REPEAT – UNTIL FALSE. HOW IT-SKILLS CHANGE OVER TIME AND WHY SOME THINGS SHOULD NEVERTHELESS STAY THE SAME
S. Kunz, C. Heinisch, C. Hess
Skills of IT-professionals seem to have changed a lot over time. From assembler language and structured coding to machine-learning algorithms and quantum-computing programming. From waterfall models to agile sprints. From working in a cubicle to online team programming and virtual reality sessions. From a technology-centered to a customer-centric view. So are there any basic competencies that every IT-professional will still learn in a decade or will Artificial Intelligence take over coding and managing IT-systems completely?
Current studies show that code-quality suffers significantly, and security issues arise as the usage of large language models for producing code snippets increases, because inexperienced developers neglect quality assurance and rely too much on AI-generated code.
So what elemental skills should future students of computer science focus on? Are trending micro- or nanodegrees for special-purpose software paradigms really an alternative to basic topics like algorithms and data structures, foundations of databases, etc.? Can skillful prompt engineering replace classical computer science education?

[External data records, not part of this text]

theorem conjunction_withMask (p : MatchParams) (m : Nat) (c w : Word) (a : Access) (mask : BitVec 5) :
    conjunction p m (withMask c mask) w a = conjunction p m c w a := by
  obtain ⟨-, hwt, hlbn, hssc, hhmc, hbas, -, hpac, -⟩ := fields_withMask c mask
  have hs : stateVerdict p (withMask c mask) a.context = stateVerdict p c a.context := by
    rw [stateVerdict, hssc, hhmc, hpac, stateVerdict]
  have hl : linkVerdict p (withMask c mask) a.context = linkVerdict p c a.context := by
    rw [linkVerdict, hwt, hlbn, linkVerdict]
  unfold conjunction paramRefusals
  rw [hbas, hs, hl]

/-- The MASK field acts through `effectiveMask` alone (R13). -/
theorem matchVerdict_withMask {p : MatchParams} {c : Word} {mask : BitVec 5} (w : Word) (a : Access)
    (h : effectiveMask p.reservedMask (maskOf c) = effectiveMask p.reservedMask mask) :
    matchVerdict p c w a = matchVerdict p (withMask c mask) w a := by
  obtain ⟨hmask, -, -, -, -, -, hlsc, -, he⟩ := fields_withMask c mask
  unfold matchVerdict
  rw [hmask, hlsc, he, h]
  simp only [conjunction_withMask]

/-- The watched bytes of a word address (R22). -/
theorem watches_word_iff {w : Word} (hw : w.getLsbD 2 = true) (bas : BitVec 8) (a : Word) :
    watches bas w a = true ↔ ∃ k : Fin 4, bas.getLsbD k.val = true ∧ a = w + BitVec.ofNat 32 k.val := by
  rw [watches_iff, if_pos hw]
  exact ⟨fun ⟨k, hk, h⟩ => ⟨⟨k, hk⟩, h⟩, fun ⟨k, h⟩ => ⟨k, k.isLt, h⟩⟩

end Sys2Proof.Machine

namespace Sys2Proof.Proofs

open Sys2Proof.Machine Sys2Proof.Claims

/-! ### Every step -/

/-- Settles O51: what may govern a register was there before, is a stored value, or is UNKNOWN; an unimplemented
register stays; the text never changes; a new report lists no event of a false verdict. -/
theorem stepKeepsTheInvariant : Obligations.StepKeepsTheInvariant := by
  intro s u hinv h
  obtain ⟨hres0, himpl, htext, hreport⟩ := hinv
  obtain ⟨hcfg, htextEq⟩ := parametersAndTextNeverChange s u h
  refine ⟨fun n v hstorage hv => ?_, fun n hn => ?_, htextEq ▸ htext, fun r hr n hn => ?_⟩
  · rw [hcfg] at hstorage
    obtain hold | ⟨w, hw⟩ | hunknown := (step_wcrStep h n).mem_candidates hv
    · exact hres0 n v hstorage hold
    · cases hw
      exact storeValue_res0 s.cfg w hstorage
    · cases hunknown
  · have hn' : s.implemented n = false := by rwa [State.implemented, hcfg] at hn
    exact (step_wcrStep h n).unimplemented hn' (himpl n hn')
  · obtain ⟨hsame, -⟩ | ⟨a, -, hnew⟩ := step_report h
    · exact hreport r (hsame ▸ hr) n hn
    · cases hnew.symm.trans hr
      rw [reportOn_verdict]
      exact ((mem_eventsOn s a n).1 hn).1

/-- Settles O53: of the four things a step can do to the register, two keep its contents. -/
theorem onlyWritersChangeARegister : Obligations.OnlyWritersChangeARegister := by
  intro s u n h
  cases step_wcrStep h n with
  | kept h => exact .inl (by rw [h])
  | synchronised h => exact .inl (by rw [h])
  | written hw hi => exact .inr ⟨hw, hi⟩
  | coldReset hw hi => exact .inr ⟨hw, hi⟩

/-- Settles O56: the register stays as it was, and its value with E = 0 is enabled for no access. -/
theorem quietWatchpointStaysQuiet : Obligations.QuietWatchpointStaysQuiet := by
  intro s u n hquiet hw h
  obtain ⟨v, hv, he⟩ := (quiet_iff s n).1 hquiet
  have hkept : u.wcrAt n = s.wcrAt n := (step_wcrStep h n).wcrAt_of_not_writes hw (by rw [hv])
  refine ⟨(quiet_iff u n).2 ⟨v, hkept.trans hv, he⟩, fun a ha => ?_⟩
  obtain ⟨-, hnone⟩ | ⟨b, hb, hreport⟩ := step_report h
  · exact absurd ha (hnone a)
  · cases hb.symm.trans ha
    obtain ⟨hverdict, hevents⟩ := noMatch_noEvent (a := a) hv fun hen => hen.1 he
    exact ⟨_, hreport, by rw [reportOn_verdict, hverdict], hevents⟩

/-- Settles O54: an instruction writes a general register only as the destination of an `MRC`, an event only as
`setX`. -/
theorem onlyMrcOrTheProcessorWritesX : Obligations.OnlyMrcOrTheProcessorWritesX := by
  intro s u t h
  obtain ⟨i, es, t', hi, hexec, rfl⟩ | ⟨e, rest, hs, he, hrun⟩ := step_next_current h
  · obtain hkept | hmrc := exec_readX hexec t
    · exact .inl hkept
    · exact .inr (.inl ⟨i, hi, hmrc⟩)
  · obtain hkept | ⟨v, rfl⟩ := runEvent_readX he hrun t
    · exact .inl hkept
    · exact .inr (.inr ⟨v, by simp [hs]⟩)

In this article, the discussion of necessary IT-skills as well as their evolvement over time is structured along the three dimensions coding skills, software engineering paradigms and collaboration technologies & teamwork. We identify the basic competencies in each dimension that students need to acquire independent of any IT “hype”. Thereby we refer to existing frameworks like the recommendations for Bachelor's and Master's programs in computer science programs at universities of the German Gesellschaft for Informatik (GI). In each dimension, we distinguish between professional, methodological and social competencies, thus creating a kind of “knowledge map”. For example, using a concrete project management software would be regarded as a professional skill in collaboration technologies & teamwork competencies. Similarly, familiarity with algorithmic patterns can be seen as a methodological competency in software engineering paradigms, etc.
We then map actual technological advancements like AI tools to this scheme to show how they make use of these basics, creating “paths” in this knowledge map. Making these relations transparent, students and potential career changers can better understand the necessity to learn the basics and how this helps them to stay up to date with current advancements.
Universities (especially universities of applied sciences) should guide students by providing such knowledge maps that show the interconnectedness of different technological fields and methods. They help make curricula more transparent and easier to understand. Doing so, students would gain confidence that along their study journey, more and more “white gaps” are filled with knowledge and that courses that are thematically overlapping are rather a satisfying affirmation, not a nuisance. This would also enable them to explain to other students why the topics they are working on are valuable: Laying proper knowledge foundations instead of serving short-span hypes will be a better preparation for work life and will give these students advantages over career changers lacking a sound background.
Keywords: Computer science skills, IT-skills, competencies, artificial intelligence, student motivation.